/-- Each register of a capture reads its word (R161). -/
theorem State.reg_putCapture (hc : s.canonical = true) (a : Nat) (ws : List Word) (hk : k < 4) :
    (s.putCapture a ws).reg (a + 8 * k) = ws.getD k 0 := by
  have hcanon : ∀ n, ((List.range n).foldl (fun t k => t.setReg (a + 8 * k) (ws.getD k 0)) s).canonical = true := fun n =>
    List.foldlRecOn (motive := fun t : State => t.canonical = true) _ _ hc fun _ ht _ _ => State.canonical_setReg _ _ ht
  have hread : ∀ n, k < n → ((List.range n).foldl (fun t k => t.setReg (a + 8 * k) (ws.getD k 0)) s).reg (a + 8 * k) = ws.getD k 0 := by
    intro n
    induction n with
    | zero => exact fun h => absurd h (Nat.not_lt_zero k)
    | succ n ih =>
      intro hkn
      rw [List.range_succ, List.foldl_concat]
      by_cases hlast : k = n
      · rw [hlast, State.reg_setReg_self (hcanon n)]
      · rw [State.reg_setReg_ne (hcanon n) (by omega), ih (by omega)]
  exact hread 4 hk

/-! ### The selectors -/

/-- A selector is one field that takes what is written (R18). -/
theorem State.select (hc : s.canonical = true) {r : RegRow} {w : Nat} (hr : regRow a = some r) (hf : r.fields = [⟨0, w, .rw⟩]) (hw : w ≤ 64)
    (x : Word) : (s.storeReg a x).canonical = true ∧ (s.storeReg a x).fld a 0 w = getBits x 0 w ∧ s.onlyRegs (s.storeReg a x) [a] := by
  have hmem : (⟨0, w, .rw⟩ : Fld) ∈ r.fields := hf ▸ List.mem_cons_self
  obtain ⟨hfld, honly⟩ := writeActsByAccessCode.2 s a x r ⟨0, w, .rw⟩ hc hr hmem (by simp [hf, fieldsApart, hw])
  exact ⟨(State.storeReg_keeps (.refl s) _ _).canonical hc, hfld, honly⟩

theorem regRow_stallSelector : ∃ r, regRow R.YARD_INSP_SEL = some r ∧ r.fields = [⟨0, 11, .rw⟩] := by
  have h : (regRow R.YARD_INSP_SEL).map RegRow.fields = some [⟨0, 11, .rw⟩] := by decide +kernel
  simpa using h

theorem regRow_alcSelector : ∃ r, regRow R.ALC_INSP_SEL = some r ∧ r.fields = [⟨0, 6, .rw⟩] := by
  have h : (regRow R.ALC_INSP_SEL).map RegRow.fields = some [⟨0, 6, .rw⟩] := by decide +kernel
  simpa using h

/-- A truth value laid in one bit reads back. -/
theorem b2n_mod_two (b : Bool) : (b2n b % 2 ^ 1 == 1) = b := by
  cases b <;> rfl

/-- The second word of a capture is the homed number of the stall's line alone (R161). -/
theorem withFields_low (h : BitVec 34) : withFields 0 [(0, 34, h.toNat)] = BitVec.ofNat 64 h.toNat := by
  apply BitVec.eq_of_toNat_eq
  simp only [withFields, List.foldl_cons, List.foldl_nil, setBits_toNat (v := 0) (lo := 0) (w := 34) (by decide)]
  have := h.isLt
  simp
  omega

/-! ### A stall (R161) -/

/-- The first word of a capture shows the state of the stall, and the number and tag of its request (R161). -/
theorem State.getBits_inspWords (z : State) (i : Nat) (c : Stall) :
    getBits ((z.inspWords i c).getD 0 0) 0 3 = c.code % 8 ∧ getBits ((z.inspWords i c).getD 0 0) 15 18 = c.req.q.toNat ∧
      getBits ((z.inspWords i c).getD 0 0) 33 12 = c.req.tag.toNat := by
  refine ⟨?_, ?_, ?_⟩ <;>
    simp (disch := decide) only [State.inspWords, withFields, List.getD_cons_zero, List.foldl_cons, List.foldl_nil, getBits_setBits_self,
      getBits_setBits_below]
  · rfl
  · exact Nat.mod_eq_of_lt c.req.q.isLt
  · exact Nat.mod_eq_of_lt c.req.tag.isLt

/-- The registers of a captured stall: its state and request, its line, and its time of acceptance (R161). -/
theorem State.insp_shows (hc : s.canonical = true) (hf : s.faults = []) {c : Stall} (hat : SMap.find s.stalls (getBits x 0 11) = some c) :
    (s.insp x).fld R.YARD_INSP_SEL 0 11 = getBits x 0 11 ∧ (s.insp x).fld R.YARD_INSP0 0 3 = c.code % 8 ∧
      (s.insp x).fld R.YARD_INSP0 15 18 = c.req.q.toNat ∧ (s.insp x).fld R.YARD_INSP0 33 12 = c.req.tag.toNat ∧
      (s.insp x).reg (R.YARD_INSP0 + 8) = BitVec.ofNat 64 c.h.toNat ∧ (s.insp x).reg (R.YARD_INSP0 + 24) = c.acc ∧
      s.onlyRegs (s.insp x) [R.YARD_INSP_SEL, R.YARD_INSP0, R.YARD_INSP0 + 8, R.YARD_INSP0 + 16, R.YARD_INSP0 + 24] := by
  obtain ⟨r, hr, hrf⟩ := regRow_stallSelector
  obtain ⟨hcz, hsel, honly⟩ := State.select hc hr hrf (by decide) x
  have hcap : s.insp x = (s.storeReg R.YARD_INSP_SEL x).putCapture R.YARD_INSP0
      ((s.storeReg R.YARD_INSP_SEL x).inspWords (getBits x 0 11) c) := by
    have hfz : (s.storeReg R.YARD_INSP_SEL x).faults = [] := (congrArg State.faults honly.1).trans hf
    have hatz : SMap.find (s.storeReg R.YARD_INSP_SEL x).stalls (getBits x 0 11) = some c :=
      (congrArg (fun z : State => SMap.find z.stalls (getBits x 0 11)) honly.1).trans hat
    simp only [State.insp, State.reading_intact hfz, hsel, hatz]
  rw [hcap]
  generalize s.storeReg R.YARD_INSP_SEL x = z at hcz hsel honly
  have hread := fun k (hk : k < 4) => State.reg_putCapture hcz R.YARD_INSP0 (z.inspWords (getBits x 0 11) c) hk
  have hput := State.onlyRegs_putCapture hcz R.YARD_INSP0 (z.inspWords (getBits x 0 11) c)
  have hword : ∀ lo w, (z.putCapture R.YARD_INSP0 (z.inspWords (getBits x 0 11) c)).fld R.YARD_INSP0 lo w =
      getBits ((z.inspWords (getBits x 0 11) c).getD 0 0) lo w := fun lo w => congrArg (getBits · lo w) (hread 0 (by decide))
  obtain ⟨hcode, hseq, htag⟩ := State.getBits_inspWords z (getBits x 0 11) c
  refine ⟨?_, (hword 0 3).trans hcode, (hword 15 18).trans hseq, (hword 33 12).trans htag, ?_, hread 3 (by decide),
    (honly.mono (by simp)).trans (hput.mono (by simp))⟩
  · rw [State.fld, hput.2 _ (by decide)]
    exact hsel
  · exact (hread 1 (by decide)).trans (withFields_low c.h)

/-! ### An entry of the ALC (R228) -/

theorem State.alcInsp_shows (hc : s.canonical = true) (hf : s.faults = []) {e : AlcEntry}
    (hdef : s.alcUndef.getLsbD (getBits x 0 6 / 8) = false) (hbank : s.bank (getBits x 0 6 / 8) ≠ 2)
    (hat : SMap.find s.alc (getBits x 0 6) = some e) :
    (s.alcInsp x).fld R.ALC_INSP 0 34 = e.h.toNat ∧ (s.alcInsp x).flag R.ALC_INSP 34 = e.world ∧ (s.alcInsp x).flag R.ALC_INSP 35 = e.v ∧
      (s.alcInsp x).flag R.ALC_INSP 36 = e.d ∧ (s.alcInsp x).flag R.ALC_INSP 37 = e.lk ∧ (s.alcInsp x).flag R.ALC_INSP 38 = e.ref ∧
      s.onlyRegs (s.alcInsp x) [R.ALC_INSP_SEL, R.ALC_INSP] := by
  obtain ⟨r, hr, hrf⟩ := regRow_alcSelector
  obtain ⟨hcz, hsel, honly⟩ := State.select hc hr hrf (by decide) x
  have hcap : ∃ b, s.alcInsp x = (s.storeReg R.ALC_INSP_SEL x).setReg R.ALC_INSP (withFields 0 [(0, 34, e.h.toNat), (34, 1, b2n e.world),
      (35, 1, b2n e.v), (36, 1, b2n e.d), (37, 1, b2n e.lk), (38, 1, b2n e.ref), (39, 1, b2n b)]) := by
    have hfz : (s.storeReg R.ALC_INSP_SEL x).faults = [] := (congrArg State.faults honly.1).trans hf
    have hatz : SMap.find (s.storeReg R.ALC_INSP_SEL x).alc (getBits x 0 6) = some e :=
      (congrArg (fun z : State => SMap.find z.alc (getBits x 0 6)) honly.1).trans hat
    have hundef : (s.storeReg R.ALC_INSP_SEL x).alcUndef.getLsbD (getBits x 0 6 / 8) = false :=
      (congrArg (fun z : State => z.alcUndef.getLsbD (getBits x 0 6 / 8)) honly.1).trans hdef
    have hbankz : (s.storeReg R.ALC_INSP_SEL x).bank (getBits x 0 6 / 8) ≠ 2 := by
      rw [State.bank, honly.fld (by decide)]
      exact hbank
    have htag : ∀ k, (s.storeReg R.ALC_INSP_SEL x).alcTag k = s.storeReg R.ALC_INSP_SEL x := fun k => by
      simp only [State.alcTag, State.damage_intact hfz]
    refine ⟨(s.storeReg R.ALC_INSP_SEL x).alcPinned (getBits x 0 6), ?_⟩
    simp only [State.alcInsp, hsel, htag, ite_self, hundef, hbankz, hatz, Bool.false_or, decide_false, Bool.false_eq_true, if_false]
  obtain ⟨b, hcap⟩ := hcap
  rw [hcap]
  generalize s.storeReg R.ALC_INSP_SEL x = z at hcz hsel honly
  have hel := e.h.isLt
  refine ⟨?_, ?_, ?_, ?_, ?_, ?_, (honly.mono (by simp)).trans ((State.onlyRegs_setReg hcz _ _).mono (by simp))⟩ <;>
    simp (disch := decide) only [State.flag, State.fld, State.reg_setReg_self hcz, withFields, List.foldl_cons, List.foldl_nil,
      getBits_setBits_self, getBits_setBits_below, b2n_mod_two]
  exact Nat.mod_eq_of_lt hel

end

/-- Settles O10: a selector takes the number that is written, and the capture lays out the stall or the entry it names. -/
theorem captures : Obligations.Captures := by
  refine ⟨fun c => spDoes_of_spDo (fun _ _ => rfl) fun s t x _ hc hx => ⟨rfl, ?_⟩,
    fun e => spDoes_of_spDo (fun _ _ => rfl) fun s t x _ hc hx => ⟨rfl, ?_⟩⟩
  · obtain ⟨-, hat, hf⟩ := hx
    exact State.insp_shows hc hf hat
  · obtain ⟨-, hdef, hbank, hf, hat⟩ := hx
    exact State.alcInsp_shows hc hf hdef hbank hat

end Sys2Proof.Machine
end

section
/-! SUPPORT. A request that has its stall and goes on for a line in state I, with the registers that it writes named one by one: what it
takes, and how it waits for memory (R78, R135, R276). -/

-- As in the tests: the compile of the one text stays within the threads of the sandbox.
set_option Elab.async false

namespace Sys2Proof.Machine

section
variable {as : List RegAddr} {s v u : State} {r : Req} {i : Nat} {x : Stall} {h : HIdx} {slot : Option Nat}

/-! ### Steps that two states take alike -/

theorem State.Drifts.setStalls (d : v.Drifts as u) (m : SMap Stall) : ({ v with stalls := m } : State).Drifts as { u with stalls := m } :=
  ⟨d.lists, d.base, d.canonical, d.regs, congrArg (fun z : State => { z with stalls := m }) d.rest⟩

theorem State.Drifts.setInk (d : v.Drifts as u) (m : SMap InkSlot) : ({ v with ink := m } : State).Drifts as { u with ink := m } :=
  ⟨d.lists, d.base, d.canonical, d.regs, congrArg (fun z : State => { z with ink := m }) d.rest⟩

theorem State.Drifts.setPen (d : v.Drifts as u) (m : SMap PenEntry) : ({ v with pen := m } : State).Drifts as { u with pen := m } :=
  ⟨d.lists, d.base, d.canonical, d.regs, congrArg (fun z : State => { z with pen := m }) d.rest⟩

theorem State.Drifts.setMps (d : v.Drifts as u) (m : SMap MpSt) : ({ v with mps := m } : State).Drifts as { u with mps := m } :=
  ⟨d.lists, d.base, d.canonical, d.regs, congrArg (fun z : State => { z with mps := m }) d.rest⟩

theorem State.Drifts.setCp (d : v.Drifts as u) (c : CpSt) : ({ v with cp := c } : State).Drifts as { u with cp := c } :=
  ⟨d.lists, d.base, d.canonical, d.regs, congrArg (fun z : State => { z with cp := c }) d.rest⟩

theorem State.Drifts.updStall (d : v.Drifts as u) (i : Nat) (f : Stall → Stall) : (v.updStall i f).Drifts as (u.updStall i f) := by
  simp only [State.updStall, d.stalls]
  exact d.setStalls _

theorem State.Drifts.find (d : (v.withStall i x).Drifts as u) : SMap.find u.stalls i = some x := by rw [d.stalls, State.find_withStall]

theorem State.Drifts.updWith (d : (v.withStall i x).Drifts as u) (f : Stall → Stall) : (v.withStall i (f x)).Drifts as (u.updStall i f) := by
  rw [← State.updStall_withStall f]
  exact d.updStall i f

theorem State.Drifts.maxFld (d : v.Drifts as u) {a : Nat} (ha : a ∈ as) (lo w x : Nat) : v.Drifts as (u.maxFld a lo w x) := d.setReg ha _

/-- The events of a first response (R439). -/
theorem State.Drifts.respEv (d : v.Drifts as u) {kind : Nat} (hk : kind < 8) (hr : r.src < 6) : v.Drifts as (u.respEv kind r) := by
  unfold State.respEv
  refine State.Drifts.ev ?_ (by omega) _
  split
  · exact (d.ev (by omega) _).ev (by omega) _
  · exact d.ev (by omega) _

theorem State.Drifts.evN (d : v.Drifts as u) {k : Nat} (n : Nat) (a : Attr) (hk : u.passes (u.filterOf k) a = true → k < 256) :
    v.Drifts as (u.evN k n a) := by
  unfold State.evN
  split
  · next h => exact d.setReg (d.lists.perf (count_mem_perfRegs (hk h))) _
  · exact d

/-- The measure of a first response (R159). -/
theorem State.Drifts.respMeasured (d : v.Drifts as u) (hr : R.YARD_RESP ∈ as) (src : Nat) (acc : Tod) : v.Drifts as (u.respMeasured src acc) := by
  have hmax := d.maxFld hr 0 24 (elapsed acc u.tod)
  have hlate := (hmax.addFld hr 24 24 1).evN 1 { s := some src } (k := 0x68 + src) fun h => by
    have := State.src_lt_of_passes h
    omega
  unfold State.respMeasured
  extract_lets t s1 s2 s3
  rw [← show s1 = u.maxFld R.YARD_RESP 0 24 t from rfl] at hlate
  split
  · refine State.Drifts.ev ?_ (by decide) _
    have hs2 : v.Drifts as s2 := hlate
    simp only [s3]
    split
    · exact hs2.ev (by decide) _
    · exact hs2
  · exact hmax

/-- A slot RESERVED in both states alike. -/
theorem State.Drifts.inkReserve (d : v.Drifts as u) (hsub : as ⊆ answerRegs) (hp : R.INK_PEAK ∈ as) (sl : Nat) (h : HIdx) :
    (v.withSlot h (some sl)).Drifts as (u.inkReserve sl h) := by
  have hset := (d.setInk (SMap.put v.ink sl (InkSlot.reserve h (v.worldOfH h)))).maxFld hp 0 10
    (SMap.put v.ink sl (InkSlot.reserve h (v.worldOfH h))).length
  unfold State.inkReserve
  rw [(d.tracks hsub).worldOfH, d.ink]
  exact hset

/-- A memory read is asked for in both states alike (R276). -/
theorem State.Drifts.askRead (d : (v.withStall i x).Drifts as u) (hsub : as ⊆ answerRegs) (h : HIdx) :
    ((v.withRead i h).withStall i { x with rd := .asked }).Drifts as (u.askRead i h) := by
  have t := d.tracks hsub
  have hput := (d.setMps ((v.withStall i x).setMp ((v.withStall i x).readPort h) { (v.withStall i x).mp ((v.withStall i x).readPort h) with
    reads := ((v.withStall i x).mp ((v.withStall i x).readPort h)).reads ++
      [((v.withStall i x).mp ((v.withStall i x).readPort h)).ask h i (v.withStall i x).tod] }).mps).updStall i (fun y => { y with rd := .asked })
  rw [← State.askRead_withStall]
  simp only [State.askRead, State.setMp, t.readPort, t.mp, t.tod, t.mps] at hput ⊢
  exact hput

/-- A stall opened; the peak of its pool follows (R160). -/
theorem State.Drifts.openStall (d : s.Drifts as u) (hp : R.YARD_PEAK ∈ as) (i : Nat) (x : Stall) :
    (s.withStall i x).Drifts as (u.openStall i x) := by
  have hput : (s.withStall i x).Drifts as
      { u with stalls := SMap.put u.stalls i x, lates := SMap.del u.lates i, freeCtr := u.freeCtr + 1 } := by
    rw [d.stalls]
    exact ⟨d.lists, d.base, d.canonical, d.regs, congrArg (fun z : State =>
      { z with stalls := SMap.put s.stalls i x, lates := SMap.del u.lates i, freeCtr := u.freeCtr + 1 }) d.rest⟩
  unfold State.openStall
  dsimp only
  split
  · exact hput.maxFld hp ..
  · split
    · exact hput.maxFld hp ..
    · split <;> exact hput.maxFld hp ..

*Task details*. What you give back should be only the lines of the records above, starting at the line with "take alike -/" and ending at the line with "z with ink := m", restated word for word.

*Output of the exercise*.
/-! ### Steps that two states take alike -/

theorem State.Drifts.setStalls (d : v.Drifts as u) (m : SMap Stall) : ({ v with stalls := m } : State).Drifts as { u with stalls := m } :=
  ⟨d.lists, d.base, d.canonical, d.regs, congrArg (fun z : State => { z with stalls := m }) d.rest⟩

theorem State.Drifts.setInk (d : v.Drifts as u) (m : SMap InkSlot) : ({ v with ink := m } : State).Drifts as { u with ink := m } :=
  ⟨d.lists, d.base, d.canonical, d.regs, congrArg (fun z : State => { z with ink := m }) d.rest⟩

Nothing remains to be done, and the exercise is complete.